Classifying Arfiacts
  Not all artifacts are created equal, and not all of them are unique. They are, however, always rare and valuable items of great power and varied ability, and are often the source of many tales.  All artifacts, regardless of type, have the following characteristics: 
  Caster level 21+;
  Radiates overwhelming magic (see the detect magic spell);
  If aligned, radiates overwhelming energy of that type to detection spells/effects;

  Each type of artifact has the following criteria, to aid in classification (note that these are not hard and fast rules, but more guidelines). 

_Minor Artifacts:_ Minor artifacts (those items called "lesser artifacts" in the DMG and ELH) are really just powerful, rare magic items that no one knows how to create anymore. While not common by any means, minor artifacts are generally not unique items, though there can be (and probably are) a handful of unique low-level artifacts. They have the following characteristics:

  Caster level 21-25;
  No special powers (but see below);
  Can be destroyed via disjunction; 
  If a weapon or armor, has a +4 to +6 bonus (but must qualify as epic in terms of bonuses);

_Lesser Artifacts:_ Lesser artifacts are more powerful (and rarer) than minor artifacts. These items are often unique, but can be just extremely rare (less than a dozen of the particular item exist); a good example would be a handful of magic swords created by a master smith before his death, or a set of items that grant minor powers apart, or greater ones together.

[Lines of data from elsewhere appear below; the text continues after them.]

/-- One context of a strand (R12, R305). -/
structure Context where
  /-- program counter (R12) -/
  pc : Word
  /-- g0 to g31 (R12) -/
  g : Vector Word 32
  /-- scalar stochastic-rounding word (R50) -/
  sr : Half
  /-- scalar sticky flags (R83) -/
  flags : Flags
  /-- ISSUES (R82) -/
  issues : Word
  /-- TSTATUS.INTRAP (R306) -/
  intrap : Bool
  /-- TSTATUS.VIMPRECISE (R306) -/
  vimprecise : Bool
  /-- TSTATUS.IE (R306) -/
  ie : Bool
  /-- TSTATUS.VEN (R306) -/
  ven : Bool
  /-- TSTATUS.PPRIV (R306) -/
  ppriv : Bool
  /-- TSTATUS.PRIV (R306) -/
  priv : Bool
  /-- TCAUSE.VECTOR (R307) -/
  causeVector : Bool
  /-- TCAUSE.CAUSE (R307) -/
  cause : BitVec 8
  /-- TPC (R307) -/
  tpc : Word
  /-- TVAL (R307) -/
  tval : Word
  /-- TVEC, low six bits zero (R307) -/
  tvec : Word
  /-- TSCRATCH (R307) -/
  tscratch : Word
  /-- PREEMPT.REASON (R315) -/
  reason : BitVec 8
  /-- PREEMPT.PENDING, with the cycle of delivery (R315, R316) -/
  preempt : Option Nat
  /-- the reasons of the pre-emption requests that were taken and not yet returned from, the last first (R356) -/
  serving : List (BitVec 8)
  /-- a pending sibling cancel or queue abort, with the cycle of delivery (R242, R316, R353) -/
  cancel : Option Nat
  /-- the request was taken here, or the context had completed KEND (R242) -/
  cancelled : Bool
  /-- prefixes read (R130) -/
  prefixes : Option Prefixes
  /-- the wait in progress (R32) -/
  wait : Option Waiting
  /-- KEND completed (R39) -/
  retired : Bool
  /-- residence given up (R317) -/
  yielded : Bool
  /-- causes, addresses and strips of erring engine commands, oldest first (R258, R282) -/
  engineErrors : List (Cause × Word × Nat)
  /-- an uncorrectable error to be raised: its address, and the PC and strip of the instruction it is charged to (R282, R309,
  R366) -/
  poisoned : Option (Word × Word × Nat)
  deriving DecidableEq, Repr

/-- Where a translated byte is. -/
inductive Place where
  | scratch (cluster off : Nat)
  | dev (pa : Nat)
  | ws (die off : Nat)
  | host (pa : Nat)
  | remote (module pa : Nat)
  deriving DecidableEq, Repr

/-- Where a translated byte lies (R326). -/
inductive Home where
  | device
  | host
  | remote (module : Nat)
  deriving DecidableEq, Repr, Inhabited

/-- A TLB entry (R328). -/
structure TlbEntry where
  /-- quad whose L2 TLB holds it -/
  quad : Nat
  asid : Nat
  /-- first virtual address and size -/
  va : Nat
  size : Nat
  home : Home
  pa : Nat
  read : Bool
  write : Bool
  execute : Bool
  user : Bool
  dirty : Bool
  /-- of a host page: what the host's completion grants (R328, R330) -/
  hostRead : Bool := true
  hostWrite : Bool := true
  /-- of an entry of an L1 TLB: its cluster, in that quad -/
  cluster : Option Nat := none
  deriving DecidableEq, Repr, Inhabited

/-- A page whose translation an instruction or a chunk of a stream has taken and keeps (R100, R212, R215): the translation, and
for each 4 KiB page of it that a PUB has swapped since, by its first address, the bytes it had (R114). -/
structure HeldPage where
  entry : TlbEntry
  old : List (Nat × List Byte) := []
  deriving DecidableEq, Repr, Inhabited

/-- What a stream is fed by or feeds (R210). -/
inductive StreamSource where
  | pattern
  | sfeed
  | engine
  deriving DecidableEq, Repr, Inhabited

/-- One bound stream slot (R209 to R216). -/
structure Stream where
  /-- bound register -/
  reg : Nat
  /-- element width in bits, from the register's tag at VBIND's commit -/
  width : Nat
  output : Bool
  source : StreamSource
  base : Word
  count0 : Nat
  count1 : Nat
  count2 : Nat
  stride0 : Int
  stride1 : Int
  stride2 : Int
  /-- CHUNK, elements per chunk -/
  chunk : Nat
  /-- scope field of the VBIND -/
  scope : BitVec 3
  /-- its pattern reads allocate in L1, by the VBIND's cache policy (R90, R209) -/
  alloc : Bool
  /-- chunks claimed so far (R9) -/
  claimed : Nat
  /-- chunks the stream unit has read or been fed so far -/
  arrived : Nat
  /-- chunks waiting, with their numbers, oldest first -/
  chunks : List (Nat × List Word)
  /-- SFEEDs that have issued and whose data is still to come: address, elements, and the pages touched as they were translated
  (R212, R215) -/
  feeding : List (Word × Nat × List HeldPage)
  /-- numbers of the chunks that copies have delivered, of an engine stream (R210, R259) -/
  delivered : List Nat
  /-- the ending SFEED has issued (R212) -/
  ended : Bool
  /-- elements emitted so far, of an output stream (R213) -/
  emitted : Nat
  /-- pages pinned: address space, virtual page, and the last chunk (of an output stream: element) that uses it (R215) -/
  pins : List (Nat × Nat × Nat)
  /-- the fault of the next pattern read, raised at the instruction that would pop it (R216) -/
  readFault : Option (Cause × Word)
  /-- of an output stream: the pages that the chunk now being stored has used (R215) -/
  pages : List HeldPage := []
  /-- how many instructions the strand had committed before its VBIND, by which it is known -/
  born : Nat := 0
  deriving DecidableEq, Repr, Inhabited

/-- A claim made at commit by an instruction that names an input-bound register (R9, R78). -/
inductive ClaimKind where
  /-- chunk n of the slot -/
  | chunk (n : Nat)
  /-- beyond the last chunk -/
  | pastEnd
  /-- the register's tag width differs from the stream's -/
  | widthMismatch
  deriving DecidableEq, Repr, Inhabited

/-- A claim, and whether its chunk has been taken. -/
structure Claim where
  slot : Nat
  reg : Nat
  kind : ClaimKind
  taken : Bool
  /-- elements of the chunk taken -/
  length : Nat
  deriving DecidableEq, Repr, Inhabited

/-- How far a VQ or matrix-queue entry has come. -/
inductive Progress where
  | queued
  /-- at a gated load or a stream read that waits in the lanes: counts as not started (R32) -/
  | gated
  /-- started, with accesses that wait for a walk or a page or have still to be made -/
  | waiting
  | done
  deriving DecidableEq, Repr, Inhabited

They have the following characteristics:

  Caster level 26-30;
  Ablities as normal from the lists (see below);  
  Immune to all spells and effects from any source short of divine (but can be destroyed by a certain method);
  Can be suppressed by legendary spells like legendary antimagic field and legendary dispelling [home-brew spells];
  If a weapon or armor, has a +7 to +9 bonus.

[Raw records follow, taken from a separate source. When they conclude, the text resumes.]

/-! ## Instructions that commit and then run from the VQ -/

/-- VPART: its commit; it runs under R167. -/
def execVpart (f : VxC) (s : State) : Out := s.commit (.vpart f)
/-- VJOIN: its commit; it runs under R167. -/
def execVjoin (f : VxC) (s : State) : Out := s.commit (.vjoin f)
/-- VADD: its commit; it runs under R168. -/
def execVadd (f : VxC) (s : State) : Out := s.commit (.vadd f)
/-- VSUB: its commit; it runs under R168. -/
def execVsub (f : VxC) (s : State) : Out := s.commit (.vsub f)
/-- VMUL: its commit; it runs under R168. -/
def execVmul (f : VxC) (s : State) : Out := s.commit (.vmul f)
/-- VMULH: its commit; it runs under R168. -/
def execVmulh (f : VxC) (s : State) : Out := s.commit (.vmulh f)
/-- VFMA: its commit; it runs under R168. -/
def execVfma (f : VxC) (s : State) : Out := s.commit (.vfma f)
/-- VFMS: its commit; it runs under R168. -/
def execVfms (f : VxC) (s : State) : Out := s.commit (.vfms f)
/-- VFNMA: its commit; it runs under R168. -/
def execVfnma (f : VxC) (s : State) : Out := s.commit (.vfnma f)
/-- VDIV: its commit; it runs under R168. -/
def execVdiv (f : VxC) (s : State) : Out := s.commit (.vdiv f)
/-- VSQRT: its commit; it runs under R168. -/
def execVsqrt (f : VxC) (s : State) : Out := s.commit (.vsqrt f)
/-- VRCP: its commit; it runs under R168. -/
def execVrcp (f : VxC) (s : State) : Out := s.commit (.vrcp f)
/-- VRSQ: its commit; it runs under R168. -/
def execVrsq (f : VxC) (s : State) : Out := s.commit (.vrsq f)
/-- VEXP2: its commit; it runs under R168. -/
def execVexp2 (f : VxC) (s : State) : Out := s.commit (.vexp2 f)
/-- VLOG2: its commit; it runs under R168. -/
def execVlog2 (f : VxC) (s : State) : Out := s.commit (.vlog2 f)
/-- VMIN: its commit; it runs under R168. -/
def execVmin (f : VxC) (s : State) : Out := s.commit (.vmin f)
/-- VMAX: its commit; it runs under R168. -/
def execVmax (f : VxC) (s : State) : Out := s.commit (.vmax f)
/-- VABS: its commit; it runs under R168. -/
def execVabs (f : VxC) (s : State) : Out := s.commit (.vabs f)
/-- VNEG: its commit; it runs under R168. -/
def execVneg (f : VxC) (s : State) : Out := s.commit (.vneg f)
/-- VAND: its commit; it runs under R173. -/
def execVand (f : VxC) (s : State) : Out := s.commit (.vand f)
/-- VOR: its commit; it runs under R173. -/
def execVor (f : VxC) (s : State) : Out := s.commit (.vor f)
/-- VXOR: its commit; it runs under R173. -/
def execVxor (f : VxC) (s : State) : Out := s.commit (.vxor f)
/-- VNOT: its commit; it runs under R173. -/
def execVnot (f : VxC) (s : State) : Out := s.commit (.vnot f)
/-- VSHL: its commit; it runs under R173. -/
def execVshl (f : VxC) (s : State) : Out := s.commit (.vshl f)
/-- VSHR: its commit; it runs under R173. -/
def execVshr (f : VxC) (s : State) : Out := s.commit (.vshr f)
/-- VSRA: its commit; it runs under R173. -/
def execVsra (f : VxC) (s : State) : Out := s.commit (.vsra f)
/-- VCMPEQ: its commit; it runs under R174. -/
def execVcmpeq (f : VxC) (s : State) : Out := s.commit (.vcmpeq f)
/-- VCMPNE: its commit; it runs under R174. -/
def execVcmpne (f : VxC) (s : State) : Out := s.commit (.vcmpne f)
/-- VCMPLT: its commit; it runs under R174. -/
def execVcmplt (f : VxC) (s : State) : Out := s.commit (.vcmplt f)
/-- VCMPLE: its commit; it runs under R174. -/
def execVcmple (f : VxC) (s : State) : Out := s.commit (.vcmple f)
/-- VSEL: its commit; it runs under R175. -/
def execVsel (f : VxC) (s : State) : Out := s.commit (.vsel f)
/-- VCLASS: its commit; it runs under R176. -/
def execVclass (f : VxC) (s : State) : Out := s.commit (.vclass f)
/-- VCVT: its commit; it runs under R177. -/
def execVcvt (f : VxC) (s : State) : Out := s.commit (.vcvt f)
/-- VNARROW: its commit; it runs under R177. -/
def execVnarrow (f : VxC) (s : State) : Out := s.commit (.vnarrow f)
/-- VWIDEN: its commit; it runs under R177, R178. -/
def execVwiden (f : VxC) (s : State) : Out := s.commit (.vwiden f)
/-- VQ4: its commit; it runs under R179. -/
def execVq4 (f : VxC) (s : State) : Out := s.commit (.vq4 f)
/-- VSLIDEUP: its commit; it runs under R181. -/
def execVslideup (f : VxC) (s : State) : Out := s.commit (.vslideup f)
/-- VSLIDEDN: its commit; it runs under R181. -/
def execVslidedn (f : VxC) (s : State) : Out := s.commit (.vslidedn f)
/-- VPERM: its commit; it runs under R182. -/
def execVperm (f : VxC) (s : State) : Out := s.commit (.vperm f)
/-- VBCAST: its commit; it runs under R183. -/
def execVbcast (f : VxC) (s : State) : Out := s.commit (.vbcast f)
/-- VMVS: its commit; it runs under R183. -/
def execVmvs (f : VxC) (s : State) : Out := s.commit (.vmvs f)
/-- VGET: its commit; it runs under R184. -/
def execVget (f : VxC) (s : State) : Out := s.commit (.vget f)
/-- VREDSUM: its commit; it runs under R185. -/
def execVredsum (f : VxC) (s : State) : Out := s.commit (.vredsum f)
/-- VREDMAX: its commit; it runs under R185. -/
def execVredmax (f : VxC) (s : State) : Out := s.commit (.vredmax f)
/-- VREDMIN: its commit; it runs under R185. -/
def execVredmin (f : VxC) (s : State) : Out := s.commit (.vredmin f)
/-- VREDAND: its commit; it runs under R185. -/
def execVredand (f : VxC) (s : State) : Out := s.commit (.vredand f)
/-- VREDOR: its commit; it runs under R185. -/
def execVredor (f : VxC) (s : State) : Out := s.commit (.vredor f)
/-- VSCAN: its commit; it runs under R186. -/
def execVscan (f : VxC) (s : State) : Out := s.commit (.vscan f)
/-- VCOMPRESS: its commit; it runs under R187. -/
def execVcompress (f : VxC) (s : State) : Out := s.commit (.vcompress f)
/-- VEXPAND: its commit; it runs under R187. -/
def execVexpand (f : VxC) (s : State) : Out := s.commit (.vexpand f)
/-- VIOTA: its commit; it runs under R188. -/
def execViota (f : VxC) (s : State) : Out := s.commit (.viota f)
/-- VTRANS8: its commit; it runs under R189. -/
def execVtrans8 (f : VxC) (s : State) : Out := s.commit (.vtrans8 f)
/-- VFIRST: its commit; it runs under R190. -/
def execVfirst (f : VxC) (s : State) : Out := s.commit (.vfirst f)
/-- VPOPM: its commit; it runs under R190. -/
def execVpopm (f : VxC) (s : State) : Out := s.commit (.vpopm f)
/-- VLD: its commit; it runs under R198. -/
def execVld (f : VxM) (s : State) : Out := s.commit (.vld f)
/-- VLDS: its commit; it runs under R198. -/
def execVlds (f : VxM) (s : State) : Out := s.commit (.vlds f)
/-- VLDX: its commit; it runs under R198. -/
def execVldx (f : VxM) (s : State) : Out := s.commit (.vldx f)
/-- VLDFF: its commit; it runs under R199. -/
def execVldff (f : VxM) (s : State) : Out := s.commit (.vldff f)
/-- VLD2D: its commit; it runs under R198. -/
def execVld2d (f : VxM) (s : State) : Out := s.commit (.vld2d f)
/-- VST: its commit; it runs under R198. -/
def execVst (f : VxM) (s : State) : Out := s.commit (.vst f)
/-- VSTS: its commit; it runs under R198. -/
def execVsts (f : VxM) (s : State) : Out := s.commit (.vsts f)
/-- VSTX: its commit; it runs under R198. -/
def execVstx (f : VxM) (s : State) : Out := s.commit (.vstx f)
/-- VST2D: its commit; it runs under R198. -/
def execVst2d (f : VxM) (s : State) : Out := s.commit (.vst2d f)
/-- VAMO: its commit; it runs under R201. -/
def execVamo (f : VxM) (s : State) : Out := s.commit (.vamo f)
/-- VXLAT: its commit; it runs under R203. -/
def execVxlat (f : VxM) (s : State) : Out := s.commit (.vxlat f)
/-- KVAPP: its commit; it runs under R207. -/
def execKvapp (f : VxM) (s : State) : Out := s.commit (.kvapp f)
/-- VUNBIND: its commit; it runs under R214. -/
def execVunbind (f : VxM) (s : State) : Out := s.commit (.vunbind f)
/-- MZERO: its commit; it runs under R223. -/
def execMzero (f : MxF) (s : State) : Out := s.commit (.mzero f)
/-- MMA: its commit; it runs under R224. -/
def execMma (f : MxF) (s : State) : Out := s.commit (.mma f)
/-- MMAV: its commit; it runs under R225. -/
def execMmav (f : MxF) (s : State) : Out := s.commit (.mmav f)
/-- MMAS: its commit; it runs under R226. -/
def execMmas (f : MxF) (s : State) : Out := s.commit (.mmas f)
/-- MLOADC: its commit; it runs under R228. -/
def execMloadc (f : MxF) (s : State) : Out := s.commit (.mloadc f)
/-- MSTORE: its commit; it runs under R229. -/
def execMstore (f : MxF) (s : State) : Out := s.commit (.mstore f)
/-- MREADV: its commit; it runs under R230. -/
def execMreadv (f : MxF) (s : State) : Out := s.commit (.mreadv f)
/-- MWRITEV: its commit; it runs under R230. -/
def execMwritev (f : MxF) (s : State) : Out := s.commit (.mwritev f)
/-- MCVT: its commit; it runs under R231. -/
def execMcvt (f : MxF) (s : State) : Out := s.commit (.mcvt f)
/-- TLOAD: its commit; it runs under R236. -/
def execTload (f : MxF) (s : State) : Out := s.commit (.tload f)
/-- TEVAL: its commit; it runs under R237. -/
def execTeval (f : MxF) (s : State) : Out := s.commit (.teval f)
/-- TLEAF: its commit; it runs under R238. -/
def execTleaf (f : MxF) (s : State) : Out := s.commit (.tleaf f)
/-- TCLR: its commit; it runs under R236. -/
def execTclr (f : MxF) (s : State) : Out := s.commit (.tclr f)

  Greater Artifacts: Greater artifacts are little more than legends, extremely powerful items that have appeared from time to time, usually in the hands of a great hero (or heroes), who wielded the item for a time before either dying or losing the item (which promptly vanishes to pop up somewhere else in space and time). Such items, while not always intelligent, seem to be able to transport themselves across dimensions and spheres, appearing on any number of planes at random (generally, only one such item of its type exists for all the Primes; if this item is destroyed, it cannot be found on any plane again). Greater artifacts are the subjects of legends, songs, and fairy tales, the goal of epic quests, and the downfall of many a great hero. They always have a long and involved history, and their creation is always intertwined (or attributed to) a great being of legend – a divine being, legendary hero, etc. Obviously, greater artifacts are always unique items. They have the following characteristics:

  Caster level 31+;
  Ablities as normal from the lists (see below);  
  Immune to all spells and effects from any source (but can be destroyed by a certain method);
  If a weapon or armor, has a +10 or greater bonus.


  All unique artifacts have special powers, listed below. Depending on the type of artifact, it gets a varying number of powers, as noted below:

_Minor:_ 1d4 minor benign, 1d2 major benign, 0-1 minor malevolent*, 1 major malevolent (25% chance), 1 prime (20%)**, 1 side effect (30%).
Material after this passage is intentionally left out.